I replaced my plugged AC condensate P-trap with a P-trap that has an internally threaded cleanout plug at the bottom of the trap. Unfortunately, this P-trap has a very small drip in the vicinity of the cleanout plug that does not appear to be due to condensate build-up on the outside of the P-trap. The AC evaporator/condensor is located in my attic, so any leakage will damage the ceiling below. Since the P-trap has been in service about 24 hours, it is filled with condensate and will have to be drained through the cleanout connection, but the P-trap fitting can not be removed for servicing because it is glued into the AC condensate drainage system.
In researching the best remedy for stopping the leak, I came across Oatey's Great White Joint Compound with PTFE (White Paste) or Harvey's Wet Set PVC Cement.
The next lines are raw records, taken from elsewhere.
section
variable {v : State} {c : Cmd} (h : c.chan = none)
include h
theorem gone_mode : (v.gone c).mode = v.mode := by unfold State.gone State.releaseCmd; rw [h]; rfl
theorem gone_mem : (v.gone c).mem = v.mem := by unfold State.gone State.releaseCmd; rw [h]; rfl
theorem gone_vault : (v.gone c).vault = v.vault := by unfold State.gone State.releaseCmd; rw [h]; rfl
theorem gone_rings : (v.gone c).rings = v.rings := by unfold State.gone State.releaseCmd; rw [h]; rfl
theorem gone_dma : (v.gone c).dma = v.dma := by unfold State.gone State.releaseCmd; rw [h]; rfl
theorem gone_tick : (v.gone c).tick = v.tick := by unfold State.gone State.releaseCmd; rw [h]; rfl
theorem gone_fab : (v.gone c).fab = v.fab := by unfold State.gone State.releaseCmd; rw [h]; rfl
theorem gone_jobs : (v.gone c).jobs = v.jobs := by unfold State.gone State.releaseCmd; rw [h]; rfl
theorem gone_jobChanges : (v.gone c).jobChanges = v.jobChanges := by unfold State.gone State.releaseCmd; rw [h]; rfl
theorem gone_pvs : (v.gone c).pvs = v.pvs := by unfold State.gone State.releaseCmd; rw [h]; rfl
theorem gone_mir : (v.gone c).mir = v.mir := by unfold State.gone State.releaseCmd; rw [h]; rfl
theorem gone_ras : (v.gone c).ras = v.ras := by unfold State.gone State.releaseCmd; rw [h]; rfl
theorem gone_boot : (v.gone c).boot = v.boot := by unfold State.gone State.releaseCmd; rw [h]; rfl
theorem gone_power : (v.gone c).power = v.power := by unfold State.gone State.releaseCmd; rw [h]; rfl
theorem gone_pcie : (v.gone c).pcie = v.pcie := by unfold State.gone State.releaseCmd; rw [h]; rfl
theorem gone_mgt : (v.gone c).mgt = v.mgt := by unfold State.gone State.releaseCmd; rw [h]; rfl
theorem gone_serve : (v.gone c).serve = v.serve := by unfold State.gone State.releaseCmd; rw [h]; rfl
theorem gone_cfgErr : (v.gone c).cfgErr = v.cfgErr := by unfold State.gone State.releaseCmd; rw [h]; rfl
theorem gone_hostBank : (v.gone c).hostBank = v.hostBank := by unfold State.gone State.releaseCmd; rw [h]; rfl
theorem gone_mgtBank : (v.gone c).mgtBank = v.mgtBank := by unfold State.gone State.releaseCmd; rw [h]; rfl
theorem gone_fwBanks : (v.gone c).fwBanks = v.fwBanks := by unfold State.gone State.releaseCmd; rw [h]; rfl
theorem gone_pending : (v.gone c).pending = v.pending := by unfold State.gone State.releaseCmd; rw [h]; rfl
theorem gone_memUnit : (v.gone c).memUnit = v.memUnit.without c.cid := by unfold State.gone State.releaseCmd; rw [h]; rfl
theorem gone_cle : (v.gone c).cle = { v.cle with colls := v.cle.colls.filter fun x => x.cid != c.cid, fences := v.cle.fences.filter fun x => x.cid != c.cid } := by unfold State.gone State.releaseCmd; rw [h]; rfl
theorem gone_sched : (v.gone c).sched = { v.sched with cmds := [], plan := v.sched.plan.filter fun p => p.cid != c.cid, stopping := v.sched.stopping.filter fun p => p.2 != c.cid } := by unfold State.gone State.releaseCmd; rw [h]; rfl
theorem gone_ring (r : RingId) : (v.gone c).ring r = v.ring r := by unfold State.ring; rw [gone_rings h]
end

/-- A row whose command commits as it starts: the reply, and what is left. -/
theorem row_commits {i : Instr} {s u v : State} {h : Hdr} {op : Op} {c : Cmd} {d : W64} (hr : packetRow i = some (h, op))
    (g : s.starts? h op = some (u, c)) (e : u.startOp c = doneOk v d) (hp : plainEnd op = true) (hcmds : v.sched.cmds = [c])
    (hruns : v.sched.runs = []) (hreqs : v.serve.reqs = []) (hring : { v.ring h.ring with server := 0 } = { u.ring h.ring with server := 0 }) (hup : v.pcie.up = s.pcie.up)
    (htick : v.tick.now = s.tick.now) (hmem : memWf s.mem = true → memWf v.mem = true) :
    ∃ t, exec i s = .next t ∧ Replied h (opCode op) s t .committed false stOk d ∧ After h v t s.sched.nextCid ∧
      (t.ctx h.ctx).shUse = (v.ctx h.ctx).shUse - c.shNeed := by
  have b := begun g
  have hrf : ∀ {α : Type} (f : Ring → α), (∀ x : Ring, f { x with server := 0 } = f x) → f (v.ring h.ring) = f (u.ring h.ring) := by
    intro α f hf
    rw [← hf (v.ring h.ring), hring, hf]
  have hc : v.cmd? c.cid = some c := by simp [State.cmd?, hcmds]
  obtain ⟨y, hy, he⟩ := row_done hr g e (by rw [hc]; rfl) (by rw [hreqs, b.serve, b.reqs])
  rw [hc] at hy
  cases hy
  refine ⟨_, he, ?_, ?_, ?_⟩
  all_goals rw [endCmd_alone hcmds hruns b.state b.run b.acquire b.hold b.chan (by rw [b.op]; exact hp)]
  all_goals (have w := writes_reply (v.gone c) c.ring c.notify c.ring.val (c.okReply d (Config.freeNat v.free)) c.units c.done c.after)
  · have hgr : (v.gone c).ring c.ring = v.ring h.ring := by
      rw [b.ring]; exact gone_ring b.chan _
    obtain ⟨q1, q2, q3⟩ := reply_ring (v.gone c) c.ring c.notify c.ring.val (c.okReply d (Config.freeNat v.free)) c.units c.done c.after
    rw [hgr, b.ring] at q1 q3
    rw [hgr] at q2
    obtain ⟨k1, k2, k3, k4, k5⟩ := b.cplOf
    rw [← hrf (·.cpl) fun _ => rfl] at k1
    rw [← hrf (·.cplTail) fun _ => rfl] at k2
    rw [← hrf (·.log2sz) fun _ => rfl] at k3
    rw [← hrf (·.err) fun _ => rfl] at k4
    rw [← hrf (·.core) fun _ => rfl] at k5
    have hhead := b.head
    have hnseq := b.nextSeq
    rw [← hrf (·.head) fun _ => rfl] at hhead
    rw [← hrf (·.nextSeq) fun _ => rfl] at hnseq
    have hsz : (v.ring h.ring).toggle = (s.ring h.ring).toggle := by unfold Ring.toggle Ring.size; rw [k2, k3]
    have hnow : (v.gone c).tick.now = s.tick.now := by rw [← htick, gone_tick b.chan]
    have hgup : (v.gone c).pcie.up = s.pcie.up := by rw [← hup, gone_pcie b.chan]
    have hgm : (v.gone c).mem = v.mem := gone_mem b.chan
    rw [b.ring] at q2 hgr ⊢
    refine ⟨by rw [q1.1]; exact hhead, by rw [q1.2]; exact hnseq, ⟨_, c.okReply d (Config.freeNat v.free), q2, b.seq, b.cx, rfl, rfl, ?_, b.seq, rfl, rfl, rfl, rfl, ?_, b.cx, b.gen, ?_⟩, ?_⟩
    · show ReplyRec.bytes _ _ _ = _
      rw [hsz, hnow]
    · show opCode c.op = _
      rw [b.op]
    · intro hw k hk
      rw [reply_mem, replyKey?_eq (s := s) (by rw [hgr]; exact k1) (by rw [hgr]; exact k2) (by rw [hgr]; exact k3) (by rw [hgr]; exact k4) (by rw [hgr]; exact k5) hgup, hk]
      dsimp only
      rw [hgr, hgm]
      have := memReadList_memWriteList (hmem hw) k ((c.okReply d (Config.freeNat v.free)).bytes (v.ring h.ring).toggle (v.gone c).tick.now)
      rw [replyBytes_length] at this
      exact this
    · rw [k4, k2] at q3
      exact q3
  · have hgr : (v.gone c).replyKey? h.ring = v.replyKey? h.ring := by
      unfold State.replyKey?
      rw [gone_ring b.chan, gone_pcie b.chan]
    constructor
    case mem =>
      rw [reply_mem, b.ring, hgr]
      have hgm : (v.gone c).mem = v.mem := gone_mem b.chan
      split
      · rename_i k hk
        right
        refine ⟨k, _, hk, replyBytes_length _ _ _, by rw [hgm]⟩
      · left; exact hgm
    case ctxs =>
      intro k hk
      have e0 : ∀ w : State, w.ctxs = (v.gone c).ctxs → w.ctx k = (v.gone c).ctx k := fun w hw => by unfold State.ctx; rw [hw]
      rw [e0 _ w.ctxs, gone_ctx_ne v c (by rw [b.cx]; exact Ne.symm hk) b.chan]
    case own =>
      have e0 : ∀ w : State, w.ctxs = (v.gone c).ctxs → w.ctx h.ctx = (v.gone c).ctx h.ctx := fun w hw => by unfold State.ctx; rw [hw]
      rw [e0 _ w.ctxs]
      have := gone_ctx_self v c b.chan b.state
      rw [b.cx] at this
      rw [this]
    case rings =>
      intro r hr
      rw [reply_ring_ne _ _ _ _ _ _ _ _ (by rw [b.ring]; exact hr), gone_ring b.chan]
    case slices =>
      intro e h1 h2 h3
      have e0 : ∀ w : State, w.slices = (v.gone c).slices → w.slice e = (v.gone c).slice e := fun w hw => by unfold State.slice; rw [hw]
      rw [e0 _ w.slices]
      rw [← b.cid] at h1 h2 h3
      exact gone_slice v c b.chan e h1 h2 h3
    case sched =>
      rw [w.sched, ← b.cid, gone_sched b.chan]
    case memUnit =>
      rw [w.memUnit, ← b.cid, gone_memUnit b.chan]
    case cle =>
      rw [w.cle, ← b.cid, gone_cle b.chan]
    case banks =>
      rw [w.hostBank, w.mgtBank, w.fwBanks, gone_hostBank b.chan, gone_mgtBank b.chan, gone_fwBanks b.chan]
      exact ⟨rfl, rfl, rfl⟩
    case pcie =>
      have k := w.pcie
      rw [gone_pcie b.chan] at k
      exact k
    case mgt =>
      have k := w.mgt
      rw [gone_mgt b.chan] at k
      exact k
    all_goals first
      | exact w.mode.trans (gone_mode b.chan)
      | exact w.vault.trans (gone_vault b.chan)
      | exact w.dma.trans (gone_dma b.chan)
      | exact w.tick.trans (gone_tick b.chan)
      | exact w.fab.trans (gone_fab b.chan)
      | exact w.jobs.trans (gone_jobs b.chan)
      | exact w.jobChanges.trans (gone_jobChanges b.chan)
      | exact w.pvs.trans (gone_pvs b.chan)
      | exact w.mir.trans (gone_mir b.chan)
      | exact w.ras.trans (gone_ras b.chan)
      | exact w.boot.trans (gone_boot b.chan)
      | exact w.power.trans (gone_power b.chan)
      | exact w.serve.trans (gone_serve b.chan)
      | exact w.cfgErr.trans (gone_cfgErr b.chan)
      | exact w.pending.trans (gone_pending b.chan)
  · have e0 : ∀ w : State, w.ctxs = (v.gone c).ctxs → w.ctx h.ctx = (v.gone c).ctx h.ctx := fun w hw => by unfold State.ctx; rw [hw]
    rw [e0 _ w.ctxs]
    have := gone_ctx_self v c b.chan b.state
    rw [b.cx] at this
    rw [this]

/-- The operation left a part as it found it. -/
def Untouched (h : Hdr) (s u v : State) : Part → Prop
  | .mode => v.mode = u.mode
  | .mem => v.mem = u.mem ∧ v.replyKey? h.ring = s.replyKey? h.ring
  | .memUnit => v.memUnit = u.memUnit
  | .ctxs => v.ctxs = u.ctxs
  | .vault => v.vault = u.vault
  | .rings => v.rings = u.rings
  | .sched => v.sched = u.sched
  | .slices => v.slices = u.slices
  | .dma => v.dma = u.dma
  | .tick => v.tick = u.tick
  | .fab => v.fab = u.fab
  | .cle => v.cle = u.cle
  | .jobs => v.jobs = u.jobs
  | .jobChanges => v.jobChanges = u.jobChanges
  | .pvs => v.pvs = u.pvs
  | .mir => v.mir = u.mir
  | .ras => v.ras = u.ras
  | .boot => v.boot = u.boot
  | .power => v.power = u.power
  | .pcie => v.pcie = u.pcie
  | .mgt => v.mgt = u.mgt
  | .serve => v.serve = u.serve
  | .cfgErr => v.cfgErr = u.cfgErr
  | .banks => v.hostBank = u.hostBank ∧ v.mgtBank = u.mgtBank ∧ v.fwBanks = u.fwBanks
  | .pending => v.pending = u.pending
According to the instructions, the Wet Set PVC cement can be applied to wet fittings, but obviously the cleanout plug will no longer be removable for servicing if this option is pursued.
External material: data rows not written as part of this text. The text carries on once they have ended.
/-! ### Pages -/

theorem keeps_programmed {s t : State} (h : Keeps s t) (x1) : Keeps s (State.programmed t x1) := by
  unfold State.programmed
  lift_lets; (with_reducible intro; with_reducible intros; try beta_reduce; try lift_lets)
  with_reducible (apply Keeps.put; assumption; exact Nat.le_refl _)
theorem keeps_unroom {s t : State} (h : Keeps s t) (x1) : Keeps s (State.unroom t x1) := by
  unfold State.unroom
  repeat' first
    | with_reducible assumption | with_reducible apply keeps_modMem | split
    | ((try lift_lets); intro z; refine Keeps.named (s := s) (z := z) ?_ ?_; (try subst z); rotate_left; intro hz; clear_value z)
    | ((try lift_lets); intro z; clear_value z) | (with_reducible intro; with_reducible intros; try beta_reduce)
theorem keeps_placeBlock {s t : State} (h : Keeps s t) (x1) (x2) (x3) (x4) : Keeps s (State.placeBlock t x1 x2 x3 x4) := by
  unfold State.placeBlock
  repeat' first
    | with_reducible assumption | exact Nat.le_refl _ | exact Nat.le_succ _ | with_reducible apply keeps_unroom | with_reducible apply keeps_modMem
    | with_reducible apply keeps_modPages | with_reducible apply keeps_programmed | (with_reducible apply Keeps.put; with_reducible assumption)
    | (with_reducible apply Keeps.putCtxs; with_reducible assumption)
    | (with_reducible apply Keeps.put; first | with_reducible apply keeps_unroom | with_reducible apply keeps_modMem | with_reducible apply keeps_modPages | with_reducible apply keeps_programmed)
    | (intro x hx; exact hx) | split
    | ((try lift_lets); intro z; refine Keeps.named (s := s) (z := z) ?_ ?_; (try subst z); rotate_left; intro hz; clear_value z)
    | ((try lift_lets); intro z; clear_value z) | (with_reducible intro; with_reducible intros; try beta_reduce)
theorem keeps_makeRoom {s t : State} (h : Keeps s t) (x1) (x2) (x3) (x4) : KeepsO s (State.makeRoom t x1 x2 x3 x4) := by
  induction x4 generalizing t x1 x2 x3 with
  | zero =>
    unfold State.makeRoom
    repeat' first
      | with_reducible assumption | exact KeepsO.none | with_reducible apply KeepsO.some | with_reducible apply keeps_placeBlock | split
      | ((try lift_lets); intro z; refine Keeps.named (s := s) (z := z) ?_ ?_; (try subst z); rotate_left; intro hz; clear_value z)
      | ((try lift_lets); intro z; refine KeepsO.named (s := s) (z := z) ?_ ?_; (try subst z); rotate_left; intro hz; clear_value z)
      | ((try lift_lets); intro z; clear_value z) | (with_reducible intro; with_reducible intros; try beta_reduce)
      | (refine KeepsO.elim (by with_reducible assumption) ?_)
  | succ n ih =>
    unfold State.makeRoom
    repeat' first
      | with_reducible assumption | exact KeepsO.none | with_reducible apply KeepsO.some | with_reducible apply keeps_placeBlock
      | with_reducible apply ih | split
      | ((try lift_lets); intro z; refine Keeps.named (s := s) (z := z) ?_ ?_; (try subst z); rotate_left; intro hz; clear_value z)
      | ((try lift_lets); intro z; refine KeepsO.named (s := s) (z := z) ?_ ?_; (try subst z); rotate_left; intro hz; clear_value z)
      | ((try lift_lets); intro z; clear_value z) | (with_reducible intro; with_reducible intros; try beta_reduce)
      | (refine KeepsO.elim (by with_reducible assumption) ?_)
theorem keeps_bringT2 {s t : State} (h : Keeps s t) (x1) (x2) (x3) : KeepsO s (State.bringT2 t x1 x2 x3) := by
  unfold State.bringT2
  repeat' first
    | with_reducible assumption | exact KeepsO.none | with_reducible apply KeepsO.some | with_reducible apply keeps_placeBlock
    | with_reducible apply keeps_makeRoom | with_reducible apply KeepsO.map | with_reducible apply KeepsO.mapVal | split
    | ((try lift_lets); intro z; refine Keeps.named (s := s) (z := z) ?_ ?_; (try subst z); rotate_left; intro hz; clear_value z)
    | ((try lift_lets); intro z; refine KeepsO.named (s := s) (z := z) ?_ ?_; (try subst z); rotate_left; intro hz; clear_value z)
    | ((try lift_lets); intro z; clear_value z) | (with_reducible intro; with_reducible intros; try beta_reduce)
    | (refine KeepsO.elim (by with_reducible assumption) ?_)
theorem keeps_finishCopy {s t : State} (h : Keeps s t) (x1) : Keeps s (State.finishCopy t x1) := by
  unfold State.finishCopy
  repeat' first
    | with_reducible assumption | with_reducible apply keeps_placeBlock | with_reducible apply keeps_modPages | split
    | ((try lift_lets); intro z; refine Keeps.named (s := s) (z := z) ?_ ?_; (try subst z); rotate_left; intro hz; clear_value z)
    | ((try lift_lets); intro z; clear_value z) | (with_reducible intro; with_reducible intros; try beta_reduce)
theorem keeps_resolvePage {s t : State} (h : Keeps s t) (x1) (x2) : KeepsO s (State.resolvePage t x1 x2) := by
  unfold State.resolvePage
  repeat' first
    | with_reducible assumption | exact KeepsO.none | with_reducible apply KeepsO.some | with_reducible apply keeps_placeBlock
    | with_reducible apply keeps_finishCopy | with_reducible apply keeps_bringT2 | with_reducible apply KeepsO.map
    | with_reducible apply KeepsO.mapVal | split
    | ((try lift_lets); intro z; refine Keeps.named (s := s) (z := z) ?_ ?_; (try subst z); rotate_left; intro hz; clear_value z)
    | ((try lift_lets); intro z; refine KeepsO.named (s := s) (z := z) ?_ ?_; (try subst z); rotate_left; intro hz; clear_value z)
    | ((try lift_lets); intro z; clear_value z) | (with_reducible intro; with_reducible intros; try beta_reduce)
    | (refine KeepsO.elim (by with_reducible assumption) ?_)
theorem keeps_writeFault {s t : State} (h : Keeps s t) (x1) : KeepsP s (State.writeFault t x1) := by
  unfold State.writeFault
  with_reducible apply KeepsP.mk; split; with_reducible (apply keeps_msix; apply keeps_modCtx; apply keeps_writeCtx; assumption)
  (with_reducible intro; with_reducible intros; try beta_reduce; try lift_lets)
  with_reducible (assumption; apply keeps_msix; apply keeps_modCtx; assumption)
  (with_reducible intro; with_reducible intros; try beta_reduce; try lift_lets); with_reducible assumption
theorem keeps_fault {s t : State} (h : Keeps s t) (x1) : KeepsP s (State.fault t x1) := by
  unfold State.fault
  with_reducible apply KeepsP.mk; split; with_reducible (apply keeps_modMem; apply keeps_count; assumption; apply keeps_modMem); split
  with_reducible (apply keeps_modMem; apply keeps_count; assumption; apply KeepsP.fst; apply keeps_writeFault; apply keeps_modMem; apply keeps_count)
  with_reducible (assumption)
theorem keeps_touch {s t : State} (h : Keeps s t) (x1) (x2) : Keeps s (State.touch t x1 x2) := by
  unfold State.touch
  with_reducible (apply keeps_modPages; assumption)
theorem keeps_freePages {s t : State} (h : Keeps s t) (x1) (x2) : Keeps s (State.freePages t x1 x2) := by
  unfold State.freePages
  repeat' first
    | with_reducible assumption | with_reducible apply memWf_memClear | with_reducible apply memWf_foldl | with_reducible apply keeps_modMem
    | with_reducible apply keeps_setMem | with_reducible apply keeps_unroom | with_reducible apply Keeps.foldl | with_reducible apply KeepsP.foldl
    | split | ((try lift_lets); intro z; refine Keeps.named (s := s) (z := z) ?_ ?_; (try subst z); rotate_left; intro hz; clear_value z)
    | ((try lift_lets); intro z; clear_value z) | (with_reducible intro; with_reducible intros; try beta_reduce)
theorem keeps_settleHints {s t : State} (h : Keeps s t) : Keeps s (State.settleHints t) := by
  unfold State.settleHints
  repeat' first
    | with_reducible assumption | with_reducible apply keeps_modMem | split
    | ((try lift_lets); intro z; refine Keeps.named (s := s) (z := z) ?_ ?_; (try subst z); rotate_left; intro hz; clear_value z)
    | ((try lift_lets); intro z; clear_value z) | (with_reducible intro; with_reducible intros; try beta_reduce) | dsimp only
theorem keeps_dropFault {s t : State} (h : Keeps s t) (x1) : Keeps s (State.dropFault t x1) := by
  unfold State.dropFault
  repeat' first
    | with_reducible assumption | with_reducible apply keeps_settleHints | with_reducible apply keeps_modMem | split
    | ((try lift_lets); intro z; refine Keeps.named (s := s) (z := z) ?_ ?_; (try subst z); rotate_left; intro hz; clear_value z)
    | ((try lift_lets); intro z; clear_value z) | (with_reducible intro; with_reducible intros; try beta_reduce)
theorem keeps_guardEffect {s t : State} (h : Keeps s t)  : Keeps s (State.guardEffect t) := by
  unfold State.guardEffect
  (dsimp +zetaDelta only; split); with_reducible (apply Keeps.put; assumption; exact Nat.le_refl _; assumption)
theorem keeps_guardBoundary {s t : State} (h : Keeps s t) (x1) : Keeps s (State.guardBoundary t x1) := by
  unfold State.guardBoundary
  with_reducible (apply keeps_guardEffect; apply keeps_modMir; assumption)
The Joint Compound instructions state that it is flexible, non-hardening, and withstands up to 10,000 psi on fittings, so the cleanout plug can be removed for servicing in the event of future P-trap pluggage; however, there is no mention of whether it can be applied to a wet PVC fitting.
Does anyone know if the joint compound would work acceptably on a wet schedule 40 PVC fitting?
One thought would be to apply the joint compound to the interior threads of the P-trap cleanout, and then, if the cleanout fitting still has a minor leak, to seal the outside of the cleanout fitting with Wet Set PVC cement. The P-trap is not under any external pressure - just gravity flow of AC condensate from about 12 inches above, which is less than 1/2 psi of pressure.
Any suggestions would be greatly appreciated.